Over the NinjaCamp III week I (it’s-a me, Aras!) worked on implementing a Direct3D 11 renderer in Unity. At the beginning of the week I had a standalone player that creates a window, clears it to the correct camera background color and could draw a cube in magenta color. All in full glory of Direct3D 11, how cool is that?
This is our Bootcamp demo, running in D3D11. So lots of the stuff is working: meshes, textures, shaders, shadows, deferred lighting, Image Effects, particles, skinned meshes, terrain and so on. For the reference, Bootcamp running on DX9:
As you can see, some of the stuff is not working on D3D11 yet. Fog is not working; there’s some lighting difference on grass. Some other things are not working, like fixed function shaders (VertexLit ones or any shaders that use SetTexture) but you can’t see much of those in Bootcamp.
Awesome? Yes and no.
For basically a week of work, I’d like to think this is very good progress.

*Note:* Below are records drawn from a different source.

/-- R15, R77, R181, R302 to R308, R473, R476, R514, R515, R568: IMAGE_LOAD, IMAGE_UNLOAD, SLICE_CONFIG, GEN_CONFIG, SEQ_JOIN,
SEQ_LEAVE and SEQ_QUERY. Completes: imageLoad, imageUnload, sliceConfig, genConfig, seqJoin, seqLeave, seqQuery. Model's choices: log
entries 10, 39 and 41. -/
def Obligations.ImageAndSequenceCommands : Prop :=
  ∀ (s : State) (k : Cmd),
    let p := s.cmdPart k
    (∀ img, s.accepts k { op := 0x0303, gen := 1 } = true → aligned32 (k.par 0) = true → k.topZero 1 40 = true → k.zeroFrom 2 = true →
      let bytes := s.hostRead (k.par 0).toNat (k.par 1).toNat
      let got := Image.withDigests img bytes
      (imageSigned bytes = false →
        Answers s k (exec (.imageLoad k img) s) { status := Status.signatureInvalid } fun t => t.images = s.images ∧ t.imem = s.imem) ∧
      (imageSigned bytes = true → s.imageOk p got = false →
        Answers s k (exec (.imageLoad k img) s) { status := Status.imageRefused } fun t => t.images = s.images ∧ t.imem = s.imem) ∧
      (imageSigned bytes = true → s.imageOk p got = true → (∃ h < 65536, s.image h = none) → ∃ h < 65536, s.image h = none ∧
        Answers s k (exec (.imageLoad k img) s) { status := Status.success, result := h } fun t =>
          t.image h = some { part := p, img := got } ∧ got.digest = digestWord (digestOf (imageCovered bytes)) ∧ (∀ i, i ≠ h → t.image i = s.image i) ∧
            ∀ x, s.streams img = [x] → (upFrom (x.core * 2 ^ 17 + 8 * x.base) (8 * x.code.length)).map (fun a => NMap.get t.imem a 0) =
              wordBytes x.code)) ∧
    (s.accepts k { op := 0x0304, gen := 1 } = true → k.topZero 0 16 = true → k.zeroFrom 1 = true →
      let h := (k.par 0).toNat
      (s.image h = none → Answers s k (exec (.imageUnload k) s) { status := Status.invalidParameter } fun t => t.images = s.images) ∧
      ∀ l, s.image h = some l → l.part = p →
        ((s.started k).imageUsed h = true →
          Answers s k (exec (.imageUnload k) s) { status := Status.partitionBusy } fun t => t.image h = some l) ∧
        ((s.started k).imageUsed h = false →
          Answers s k (exec (.imageUnload k) s) { status := Status.success } fun t => t.image h = none ∧ t.imem = s.imem)) ∧
    (s.accepts k { op := 0x0305, gen := 2, pf := true } = true → sliceOk (k.par 0) (k.par 1) (k.par 2) = true → k.zeroFrom 3 = true →
      (s.partJobs p ≠ [] →
        Answers s k (exec (.sliceConfig k) s) { status := Status.partitionBusy } fun t => (t.part p).slice = (s.part p).slice) ∧
      ∀ ls, s.partJobs p = [] →
        (bf (k.par 2) 43 32 = 0 ∨ s.translateEngine p (bf (k.par 1) 51 0) (8 * bf (k.par 2) 43 32 * 65536) true = .ok ls ∧ ∀ l ∈ ls, l.kind = 0) →
        Answers s k (exec (.sliceConfig k) s) { status := Status.success } fun t => (t.part p).slice = [k.par 0, k.par 1, k.par 2]) ∧
    (s.accepts k { op := 0x0307, gen := 3 } = true → aligned32 (k.par 0) = true → k.zeroFrom 1 = true →
      let w := genRecord (s.hostWords (k.par 0).toNat 4)
      let q := { s.part p with gen := w }
      (genOk q = false →
        Answers s k (exec (.genConfig k) s) { status := Status.invalidParameter } fun t => (t.part p).gen = (s.part p).gen) ∧
      (genOk q = true → s.generates p = true →
        Answers s k (exec (.genConfig k) s) { status := Status.partitionBusy } fun t => (t.part p).gen = (s.part p).gen) ∧
      (∀ e, genOk q = true → s.generates p = false → s.genMapped p q = .error e →
        Answers s k (exec (.genConfig k) s) { status := Status.invalidParameter } fun t => (t.part p).gen = (s.part p).gen) ∧
      (∀ ls, genOk q = true → s.generates p = false → s.genMapped p q = .ok ls →
        Answers s k (exec (.genConfig k) s) { status := Status.success } fun t => (t.part p).gen = w)) ∧
    (s.accepts k { op := 0x0308, gen := 3 } = true → k.topZero 0 52 = true → (k.par 0).toNat % 32 = 0 → k.topZero 2 37 = true →
      bf (k.par 2) 31 17 = 0 → 1 ≤ bf (k.par 2) 16 0 → bf (k.par 2) 16 0 ≤ 65536 → 1 ≤ bf (k.par 3) 63 32 → k.unitAt 3 ≠ 0xFFFFFFFF →
      k.zeroFrom 4 = true →
      ((s.part p).hasHandle (k.unitAt 3) = true →
        Answers s k (exec (.seqJoin k) s) { status := Status.handleInUse } fun t => (t.part p).joins = (s.part p).joins) ∧
      ∀ ls, (s.part p).hasHandle (k.unitAt 3) = false → bf (k.par 2) 16 0 + bf (k.par 3) 63 32 ≤ 64 * (s.part p).maxBlocks →
        (16384 ≤ (s.part p).joins.length →
          Answers s k (exec (.seqJoin k) s) { status := Status.joinQueueFull } fun t => (t.part p).joins = (s.part p).joins) ∧
        ((s.part p).joins.length < 16384 → s.translateEngine p (k.par 0).toNat (4 * bf (k.par 2) 16 0) false = .ok ls →
          Waits s k (exec (.seqJoin k) s) fun t => ∃ j, (t.part p).joins = insertLast Join.at_ j (s.part p).joins ∧ j.cmd = k ∧ j.at_ = s.acceptTick k ∧
            j.handle = k.unitAt 3 ∧ j.beams = bf (k.par 2) 36 32 + 1 ∧ j.promptLen = bf (k.par 2) 16 0 ∧ j.maxNew = bf (k.par 3) 63 32 ∧
            j.seed = k.par 1)) ∧
    (s.accepts k { op := 0x0309, gen := 3 } = true → k.topZero 0 32 = true → k.zeroFrom 1 = true →
      let h := k.unitAt 0
      (∀ j, (s.part p).joins.find? (fun (x : Join) => decide (x.handle = h)) = some j → ∃ t, exec (.seqLeave k) s = .next t ∧
        (∀ x ∈ (t.part p).joins, x.handle ≠ h) ∧ (t.queue k.queue).done.getLast? = some (completionOf k { status := Status.success })) ∧
      ((∀ j ∈ (s.part p).joins, j.handle ≠ h) →
        ((∃ q ∈ (s.part p).seqs, q.2.handle = h) →
          Waits s k (exec (.seqLeave k) s) fun t => (t.part p).leaves =
            insertLast (fun (x : Word32 × Cmd × Nat) => x.2.2) (h, k, s.acceptTick k) (s.part p).leaves) ∧
        ((∀ q ∈ (s.part p).seqs, q.2.handle ≠ h) →
          Answers s k (exec (.seqLeave k) s) { status := Status.seqUnknown } fun t => (t.part p).leaves = (s.part p).leaves))) ∧
    (s.accepts k { op := 0x030A, gen := 3 } = true → k.topZero 0 32 = true → aligned32 (k.par 1) = true → k.zeroFrom 2 = true →
      let h := k.unitAt 0
      ((∃ j ∈ (s.part p).joins, j.handle = h) →
        Answers s k (exec (.seqQuery k) s) { status := Status.success, result := 1, paths := 1 } fun t =>
          t.hostRead (k.par 1).toNat 32 = leBytes 32 (h.toNat * 2 ^ 160)) ∧
      ((∀ j ∈ (s.part p).joins, j.handle ≠ h) →
        ((∀ q ∈ (s.part p).seqs, q.2.handle ≠ h) →
          Answers s k (exec (.seqQuery k) s) { status := Status.seqUnknown } fun t => t.host = s.host) ∧
        ∀ i q, (s.part p).seqs.find? (fun (x : Nat × SeqSlot) => decide (x.2.handle = h)) = some (i, q) →
          Answers s k (exec (.seqQuery k) s) { status := Status.success, paths := 1 } fun t =>
            let w := ((s.started k).readSlot p i).1
            ((s.part p).slotBytes i).length = 32 → t.hostRead ((k.par 1).toNat + 8) 24 = ((s.part p).slotBytes i).drop 8 ∧
              t.hostRead (k.par 1).toNat 8 = leBytes 8 (fromLe (((s.part p).slotBytes i).take 8) + w.advance * 8 + b2n w.done)))
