@[simp] theorem State.setCore_pending : (s.setCore c v).pending = s.pending := rfl
@[simp] theorem State.setCore_fresh : (s.setCore c v).fresh = s.fresh := rfl
@[simp] theorem State.setCore_tick : (s.setCore c v).tick = s.tick := rfl
@[simp] theorem State.setCore_tsLatch : (s.setCore c v).tsLatch = s.tsLatch := rfl
@[simp] theorem State.setCore_slipCount : (s.setCore c v).slipCount = s.slipCount := rfl
@[simp] theorem State.setCore_slipTicks : (s.setCore c v).slipTicks = s.slipTicks := rfl
@[simp] theorem State.setCore_assigned : (s.setCore c v).assigned = s.assigned := rfl
@[simp] theorem State.setCore_device : (s.setCore c v).device = s.device := rfl
@[simp] theorem State.setCore_failedAll : (s.setCore c v).failedAll = s.failedAll := rfl
@[simp] theorem State.setCore_framesStopped : (s.setCore c v).framesStopped = s.framesStopped := rfl
@[simp] theorem State.setCore_clocksStopped : (s.setCore c v).clocksStopped = s.clocksStopped := rfl
@[simp] theorem State.setCore_refLost : (s.setCore c v).refLost = s.refLost := rfl
@[simp] theorem State.setCore_groups : (s.setCore c v).groups = s.groups := rfl
@[simp] theorem State.setCore_clusters : (s.setCore c v).clusters = s.clusters := rfl
@[simp] theorem State.setCore_store : (s.setCore c v).store = s.store := rfl
@[simp] theorem State.setCore_deck : (s.setCore c v).deck = s.deck := rfl
@[simp] theorem State.setCore_hbm : (s.setCore c v).hbm = s.hbm := rfl
@[simp] theorem State.setCore_imem : (s.setCore c v).imem = s.imem := rfl
@[simp] theorem State.setCore_host : (s.setCore c v).host = s.host := rfl
@[simp] theorem State.setCore_tlbs : (s.setCore c v).tlbs = s.tlbs := rfl
@[simp] theorem State.setCore_leaves : (s.setCore c v).leaves = s.leaves := rfl
@[simp] theorem State.setCore_ptables : (s.setCore c v).ptables = s.ptables := rfl
@[simp] theorem State.setCore_windows : (s.setCore c v).windows = s.windows := rfl
@[simp] theorem State.setCore_invals : (s.setCore c v).invals = s.invals := rfl
@[simp] theorem State.setCore_winClears : (s.setCore c v).winClears = s.winClears := rfl
@[simp] theorem State.setCore_tables : (s.setCore c v).tables = s.tables := rfl
@[simp] theorem State.setCore_overlay : (s.setCore c v).overlay = s.overlay := rfl
@[simp] theorem State.setCore_overlayMib : (s.setCore c v).overlayMib = s.overlayMib := rfl
@[simp] theorem State.setCore_folds : (s.setCore c v).folds = s.folds := rfl
@[simp] theorem State.setCore_retires : (s.setCore c v).retires = s.retires := rfl
@[simp] theorem State.setCore_lockedTables : (s.setCore c v).lockedTables = s.lockedTables := rfl
@[simp] theorem State.setCore_lockedGroups : (s.setCore c v).lockedGroups = s.lockedGroups := rfl
@[simp] theorem State.setCore_hbmStacks : (s.setCore c v).hbmStacks = s.hbmStacks := rfl
@[simp] theorem State.setCore_hbmCtl : (s.setCore c v).hbmCtl = s.hbmCtl := rfl
@[simp] theorem State.setCore_ports : (s.setCore c v).ports = s.ports := rfl
@[simp] theorem State.setCore_fabricOn : (s.setCore c v).fabricOn = s.fabricOn := rfl
@[simp] theorem State.setCore_fabric : (s.setCore c v).fabric = s.fabric := rfl
@[simp] theorem State.setCore_joining : (s.setCore c v).joining = s.joining := rfl
@[simp] theorem State.setCore_ceil : (s.setCore c v).ceil = s.ceil := rfl
@[simp] theorem State.setCore_rxStreams : (s.setCore c v).rxStreams = s.rxStreams := rfl
@[simp] theorem State.setCore_relayQ : (s.setCore c v).relayQ = s.relayQ := rfl
@[simp] theorem State.setCore_waitSegs : (s.setCore c v).waitSegs = s.waitSegs := rfl
@[simp] theorem State.setCore_mcPrep : (s.setCore c v).mcPrep = s.mcPrep := rfl
@[simp] theorem State.setCore_mcRoot : (s.setCore c v).mcRoot = s.mcRoot := rfl
@[simp] theorem State.setCore_mcCoord : (s.setCore c v).mcCoord = s.mcCoord := rfl
@[simp] theorem State.setCore_mcNext : (s.setCore c v).mcNext = s.mcNext := rfl
@[simp] theorem State.setCore_mcOut : (s.setCore c v).mcOut = s.mcOut := rfl
@[simp] theorem State.setCore_failedDevs : (s.setCore c v).failedDevs = s.failedDevs := rfl
@[simp] theorem State.setCore_failedSeen : (s.setCore c v).failedSeen = s.failedSeen := rfl
@[simp] theorem State.setCore_sensors : (s.setCore c v).sensors = s.sensors := rfl
@[simp] theorem State.setCore_powerWindows : (s.setCore c v).powerWindows = s.powerWindows := rfl
@[simp] theorem State.setCore_notices : (s.setCore c v).notices = s.notices := rfl
@[simp] theorem State.setCore_ready : (s.setCore c v).ready = s.ready := rfl
@[simp] theorem State.setCore_warmFlag : (s.setCore c v).warmFlag = s.warmFlag := rfl
@[simp] theorem State.setCore_bar2Base : (s.setCore c v).bar2Base = s.bar2Base := rfl
@[simp] theorem State.setCore_bar2Log2 : (s.setCore c v).bar2Log2 = s.bar2Log2 := rfl
@[simp] theorem State.setCore_errRoute : (s.setCore c v).errRoute = s.errRoute := rfl
@[simp] theorem State.setCore_errRing : (s.setCore c v).errRing = s.errRing := rfl
@[simp] theorem State.setCore_errDropped : (s.setCore c v).errDropped = s.errDropped := rfl
@[simp] theorem State.setCore_errTail : (s.setCore c v).errTail = s.errTail := rfl
@[simp] theorem State.setCore_errHead : (s.setCore c v).errHead = s.errHead := rfl
@[simp] theorem State.setCore_queues : (s.setCore c v).queues = s.queues := rfl
@[simp] theorem State.setCore_admin : (s.setCore c v).admin = s.admin := rfl
@[simp] theorem State.setCore_msixOut : (s.setCore c v).msixOut = s.msixOut := rfl
@[simp] theorem State.setCore_sriov : (s.setCore c v).sriov = s.sriov := rfl
@[simp] theorem State.setCore_vfs : (s.setCore c v).vfs = s.vfs := rfl
@[simp] theorem State.setCore_linkUp : (s.setCore c v).linkUp = s.linkUp := rfl
@[simp] theorem State.setCore_linkGen : (s.setCore c v).linkGen = s.linkGen := rfl
@[simp] theorem State.setCore_linkWidth : (s.setCore c v).linkWidth = s.linkWidth := rfl
@[simp] theorem State.setCore_msix : (s.setCore c v).msix = s.msix := rfl
@[simp] theorem State.setCore_hostWork : (s.setCore c v).hostWork = s.hostWork := rfl
@[simp] theorem State.setCore_postsDue : (s.setCore c v).postsDue = s.postsDue := rfl
@[simp] theorem State.setCore_storeLog : (s.setCore c v).storeLog = s.storeLog := rfl
@[simp] theorem State.setCore_crossFixed : (s.setCore c v).crossFixed = s.crossFixed := rfl
@[simp] theorem State.setCore_perst : (s.setCore c v).perst = s.perst := rfl
@[simp] theorem State.setCore_heldOut : (s.setCore c v).heldOut = s.heldOut := rfl
@[simp] theorem State.setCore_readOut : (s.setCore c v).readOut = s.readOut := rfl
@[simp] theorem State.setCore_ethPort : (s.setCore c v).ethPort = s.ethPort := rfl
@[simp] theorem State.setCore_ethAddr : (s.setCore c v).ethAddr = s.ethAddr := rfl
@[simp] theorem State.setCore_ethWords : (s.setCore c v).ethWords = s.ethWords := rfl
@[simp] theorem State.setCore_regions : (s.setCore c v).regions = s.regions := rfl
@[simp] theorem State.setCore_qps : (s.setCore c v).qps = s.qps := rfl
@[simp] theorem State.setCore_pfc : (s.setCore c v).pfc = s.pfc := rfl
@[simp] theorem State.setCore_ethOut : (s.setCore c v).ethOut = s.ethOut := rfl
@[simp] theorem State.setCore_ethWait : (s.setCore c v).ethWait = s.ethWait := rfl
@[simp] theorem State.setCore_parts : (s.setCore c v).parts = s.parts := rfl
@[simp] theorem State.setCore_jobs : (s.setCore c v).jobs = s.jobs := rfl
@[simp] theorem State.setCore_images : (s.setCore c v).images = s.images := rfl
@[simp] theorem State.setCore_errNumber : (s.setCore c v).errNumber = s.errNumber := rfl
@[simp] theorem State.setCore_errLog : (s.setCore c v).errLog = s.errLog := rfl
@[simp] theorem State.setCore_errHold : (s.setCore c v).errHold = s.errHold := rfl
@[simp] theorem State.setCore_mctpOut : (s.setCore c v).mctpOut = s.mctpOut := rfl
@[simp] theorem State.setCore_lookCmds : (s.setCore c v).lookCmds = s.lookCmds := rfl
@[simp] theorem State.setCore_stopsOut : (s.setCore c v).stopsOut = s.stopsOut := rfl
@[simp] theorem State.setCore_shardOut : (s.setCore c v).shardOut = s.shardOut := rfl
@[simp] theorem State.setCore_ftCtl : (s.setCore c v).ftCtl = s.ftCtl := rfl
@[simp] theorem State.setCore_idOk : (s.setCore c v).idOk = s.idOk := rfl
@[simp] theorem State.setCore_jobKeys : (s.setCore c v).jobKeys = s.jobKeys := rfl
@[simp] theorem State.setCore_packages : (s.setCore c v).packages = s.packages := rfl
@[simp] theorem State.setCore_dbgCount : (s.setCore c v).dbgCount = s.dbgCount := rfl
@[simp] theorem State.setCore_quiet : (s.setCore c v).quiet = s.quiet := rfl
@[simp] theorem State.setCore_quietBefore : (s.setCore c v).quietBefore = s.quietBefore := rfl
@[simp] theorem State.setCore_quietTicks : (s.setCore c v).quietTicks = s.quietTicks := rfl
@[simp] theorem State.setCore_pllOff : (s.setCore c v).pllOff = s.pllOff := rfl
@[simp] theorem State.setCore_powerCmds : (s.setCore c v).powerCmds = s.powerCmds := rfl
@[simp] theorem State.setCore_hostUnmap : (s.setCore c v).hostUnmap = s.hostUnmap := rfl
@[simp] theorem State.setCore_trainWait : (s.setCore c v).trainWait = s.trainWait := rfl
@[simp] theorem State.setCore_warmSetting : (s.setCore c v).warmSetting = s.warmSetting := rfl
@[simp] theorem State.setCore_nvm : (s.setCore c v).nvm = s.nvm := rfl
@[simp] theorem State.setCore_flash : (s.setCore c v).flash = s.flash := rfl
@[simp] theorem State.setCore_fwImage : (s.setCore c v).fwImage = s.fwImage := rfl
@[simp] theorem State.setCore_recovery : (s.setCore c v).recovery = s.recovery := rfl
@[simp] theorem State.setCore_powered : (s.setCore c v).powered = s.powered := rfl
@[simp] theorem State.setCore_crossErr : (s.setCore c v).crossErr = s.crossErr := rfl
@[simp] theorem State.setCore_refOk : (s.setCore c v).refOk = s.refOk := rfl
@[simp] theorem State.setCore_straps : (s.setCore c v).straps = s.straps := rfl
@[simp] theorem State.setCore_i3cAddr : (s.setCore c v).i3cAddr = s.i3cAddr := rfl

Is our D3D11 renderer teh awsum yet? No. Currently it’s running slower than D3D9, and does not implement all the features of D3D9 one either (fog, fixed function etc.). And I haven’t even started exposing D3D11 specific things like Compute Shaders, Shader Model 4/5, Tessellation etc. And there are some unsolved workflow issues, for example: when someone is making a game on a Mac, how would we compile shaders for D3D11 renderer? With D3D9 we can do it because NVIDIA’s Cg compiler works both on Windows and Mac, but no such luck with D3D11 shader compiler…
So this is not shipping quite yet. Performance is not great at the moment – which is to be expected. D3D11 potentially can be faster than D3D9, but the path of getting there is not an easy one. We also need to actually expose compute shaders, tessellation and other goodies. And then think about how/if equivalent features would work on other platforms like Macs (DirectCompute on Windows, OpenCL on Mac? etc.).